Хорошо – потому что Гитлер был безумцем, а на безумии Гитлера Британия выжила. Дюнкерк не должен был кончиться так, как кончился, и не кончился бы, если бы вермахт продолжал гнать в спину; но Гитлер остановил танки на двое суток, и за эти двое суток триста тридцать тысяч англичан пересели на корабли. Битва за Англию не должна была быть выиграна, и не была бы выиграна, если бы Геринг продолжал бить по аэродромам; но Гитлер приказал бить по Лондону, и за полтора месяца Королевские ВВС восстановились. Поход на Россию не должен был начаться в сорок первом, и не начался бы, если бы немцы продолжали добивать Британию; но Гитлер повернул на восток, и Британия получила полугодовую передышку, которая теперь шла к концу. Каждое из этих решений было подарком, и каждый подарок шёл по одному и тому же адресу – Уинстону Черчиллю, шестидесяти семи лет, обладателю упрямства, виски и двадцати дивизий, которых не хватало ни на что, кроме того, чтобы стоять и не падать. Мёртвый Гитлер означал конец подаркам.

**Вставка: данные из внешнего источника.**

/-- Major `0x2A` of R167: the rows of its `FN` values. -/
def arms2A (_priv : Bool) (f : Raw) : Nat → Option Arm
  | 0 => some (.mk true false .t ((vill f.x [0] true false true false false false) || ((xi f.x).extractLsb' 7 9 != 0) || f.toksBad) ((v6 f.o1) || (p6 f.o2)) (.trd f.hdr f.toks (xo f.x) (r5 f.o1) (q3 f.o2) f.o3 ((xi f.x).setWidth 7)))
  | 1 => some (.mk true false .t ((vill f.x [0] true false true false false false) || ((xi f.x).extractLsb' 7 9 != 0) || f.toksBad) ((p6 f.o1) || (v6 f.o2)) (.twr f.hdr f.toks (xo f.x) (q3 f.o1) (r5 f.o2) f.o3 ((xi f.x).setWidth 7)))
  | _ => none

/-- Major `0x2C` of R167: the rows of its `FN` values. -/
def arms2C (_priv : Bool) (f : Raw) : Nat → Option Arm
  | 0 => some (.mk true false .t ((vill f.x [0,1,2,3,4] true false true false false false) || f.toksBad) ((v6 f.o1)) (.vld f.hdr f.toks (xo f.x) (r5 f.o1) f.o2 f.o3 (xi f.x)))
  | 1 => some (.mk true false .t ((vill f.x [0,1,2,3,4] true false true false false false) || f.toksBad) ((v6 f.o1)) (.vlds f.hdr f.toks (xo f.x) (r5 f.o1) f.o2 f.o3 (xi f.x)))
  | 2 => some (.mk true false .t ((vill f.x [0,1,2,3,4] true false true false false false) || f.toksBad) ((v6 f.o1) || (v6 f.o3)) (.vgath f.hdr f.toks (xo f.x) (r5 f.o1) f.o2 (r5 f.o3) (xi f.x)))
  | 3 => some (.mk true false .t ((vill f.x [0,1,2,3,4] true false true false false false) || f.toksBad) ((v6 f.o1)) (.vst f.hdr f.toks (xo f.x) (r5 f.o1) f.o2 f.o3 (xi f.x)))
  | 4 => some (.mk true false .t ((vill f.x [0,1,2,3,4] true false true false false false) || f.toksBad) ((v6 f.o1)) (.vsts f.hdr f.toks (xo f.x) (r5 f.o1) f.o2 f.o3 (xi f.x)))
  | 5 => some (.mk true false .t ((vill f.x [0,1,2,3,4] true false true false false false) || f.toksBad) ((v6 f.o1) || (v6 f.o3)) (.vscat f.hdr f.toks (xo f.x) (r5 f.o1) f.o2 (r5 f.o3) (xi f.x)))
  | 6 => if !(xf f.x).getLsbD 7 then some (.mk true false .t ((vill f.x [0] true false true true false true) || (!(xf f.x == 2 || xf f.x == 3)) || f.toksBad) ((v6 f.o1)) (.vstSrPtr f.hdr f.toks (xo f.x) (xf f.x) (xseed f.x) (r5 f.o1) f.o2 f.o3 (xi f.x)))
    else some (.mk true false .t ((vill f.x [0] true false true true false true) || (xf f.x != 0x80) || (xi f.x != 0) || f.toksBad) ((v6 f.o1)) (.vstSrHdl f.hdr f.toks (xo f.x) (xseed f.x) (r5 f.o1) f.o2 f.o3))
  | 7 => some (.mk true false .t ((vill f.x [0] true false true true false false) || (!(xf f.x == 1 || xf f.x == 2)) || f.toksBad) ((v6 f.o1)) (.vstAcc f.hdr f.toks (xo f.x) (xf f.x) (r5 f.o1) f.o2 f.o3 (xi f.x)))
  | _ => none

/-- Major `0x30` of R167: the rows of its `FN` values. -/
def arms30 (_priv : Bool) (f : Raw) : Nat → Option Arm
  | 0 => some (.mk true false .t ((f.o2 != 0) || (f.o3 != 0) || (f.x != 0) || f.toksBad) ((p6 f.o1)) (.nestClr f.hdr f.toks (q3 f.o1)))
  | 1 => some (.mk true false .t ((f.o3 != 0) || (5 < f.o2.toNat) || f.toksBad) ((p6 f.o1)) (.nestLvl f.hdr f.toks (q3 f.o1) (q3 f.o2) (f.x.extractLsb' 0 24) (f.x.extractLsb' 24 14) (f.x.extractLsb' 38 14)))
  | 2 => some (.mk true false .t ((f.o3 != 0) || (f.x.extractLsb' 22 30 != 0) || (256 < (f.x.extractLsb' 10 9).toNat) || (!f.x.getLsbD 19 && !f.x.getLsbD 20 && f.o2 != 0) || f.toksBad) ((p6 f.o1)) (.nestOpt f.hdr f.toks (q3 f.o1) f.o2 (NestOpt.ofBits f.x)))
  | 3 => some (.mk true false .t ((f.o3 != 0) || (f.x.extractLsb' 13 39 != 0) || f.toksBad) ((p6 f.o1) || (p6 f.o2)) (.nestAcc f.hdr f.toks (q3 f.o1) (q3 f.o2) (f.x.extractLsb' 0 7) (f.x.extractLsb' 7 6)))
  | 4 => some (.mk true false .t ((f.x != 0) || f.toksBad) ((p6 f.o1)) (.mmRun f.hdr f.toks (q3 f.o1) f.o2 f.o3))
  | 5 => some (.mk true false .t ((f.x != 0) || f.toksBad) ((p6 f.o1)) (.mmBatch f.hdr f.toks (q3 f.o1) f.o2 f.o3))
  | 6 => some (.mk true false .t ((f.o3 != 0) || (f.x != 0) || f.toksBad) ((p6 f.o1)) (.accInit f.hdr f.toks (q3 f.o1) f.o2))
  | 7 => some (.mk true false .t ((f.o2 != 0) || (f.o3 != 0) || (f.x != 0) || f.toksBad) ((p6 f.o1)) (.accFlush f.hdr f.toks (q3 f.o1)))
  | 8 => some (.mk true false .t ((f.o3 != 0) || ((f.x.extractLsb' 0 2).toNat == 3) || ((f.x.extractLsb' 0 2) != 2 && (f.x.extractLsb' 2 6) != 0) || (f.x.extractLsb' 21 31 != 0) || f.toksBad) ((p6 f.o2)) (.accRd f.hdr f.toks f.o1 (q3 f.o2) (lrnd f.x) (f.x.extractLsb' 8 7) (f.x.extractLsb' 15 6)))
  | 9 => if !f.x.getLsbD 21 then some (.mk true false .t ((f.o3 != 0) || (f.x.extractLsb' 0 8 != 0) || (f.x.extractLsb' 22 30 != 0) || f.toksBad) ((p6 f.o1)) (.accWr f.hdr f.toks (q3 f.o1) f.o2 (f.x.extractLsb' 8 7) (f.x.extractLsb' 15 6)))
    else some (.mk true false .t ((f.o3 != 0) || (f.x.extractLsb' 0 8 != 0) || (f.x.extractLsb' 22 30 != 0) || f.toksBad) ((p6 f.o1)) (.accWrAdd f.hdr f.toks (q3 f.o1) f.o2 (f.x.extractLsb' 8 7) (f.x.extractLsb' 15 6)))
  | 10 => some (.mk true false .t ((f.o3 != 0) || ((f.x.extractLsb' 0 2).toNat == 3) || ((f.x.extractLsb' 0 2) != 2 && (f.x.extractLsb' 2 6) != 0) || (f.x.extractLsb' 8 44 != 0) || f.toksBad) (false) (.planePack f.hdr f.toks f.o1 f.o2 (lrnd f.x)))
  | 11 => some (.mk true false .t ((f.o3 != 0) || ((f.x.extractLsb' 0 2).toNat == 3) || ((f.x.extractLsb' 0 2) != 2 && (f.x.extractLsb' 2 6) != 0) || (f.x.extractLsb' 8 44 != 0) || f.toksBad) (false) (.planeUnpk f.hdr f.toks f.o1 f.o2 (lrnd f.x)))
  | _ => none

Это была первая мысль. Вторая, пришедшая через минуту, была: плохо.

Плохо – потому что Бек. Людвиг Бек, генерал-полковник, бывший начальник Генерального штаба сухопутных сил Германии, ушедший в отставку в тридцать восьмом году в знак протеста против гитлеровских планов войны с Чехословакией, был известен Черчиллю не лично, а по досье, которое МИ-6 составляла на каждого немецкого генерала с тридцать пятого года и которое Черчилль читал лично, не доверяя ни сводкам аналитиков, ни докладам помощников, потому что в людях он разбирался лучше, чем в машинах, и считал, что войны выигрывают не пушки, а люди, водящие пушки. В досье Бека было сказано: штабист, осторожный, умный, мягок в манерах, твёрд в принципах, ушёл от Гитлера в тридцать восьмом, потому что предвидел катастрофу за три года, и катастрофа произошла. Человек, который видит катастрофу за три года и уходит, это человек особого устройства; во главе Германии, ведущей войну, такой человек – не подарок. Такой человек не будет бросать дивизии в безнадёжные атаки, потому что предвидит исход. Такой человек не будет объявлять войну ни одному государству, которому ещё не объявлена война. Такой человек будет отступать, когда отступление выгоднее, и наступать, когда наступление гарантировано, и для союзников Германии, кем бы они ни были, такой человек скорее освобождение, чем гибель, а для противников – наоборот. Бек на месте Гитлера означал, что Германия перестанет ошибаться. Германия, которая перестаёт ошибаться, это Германия, которую невозможно победить никакими подарками; её нужно ломать упрямой, медленной, дорогой работой, на какую у Британии не хватало ни сил, ни времени.

Третья мысль пришла через ещё минуту, и была она: очень плохо.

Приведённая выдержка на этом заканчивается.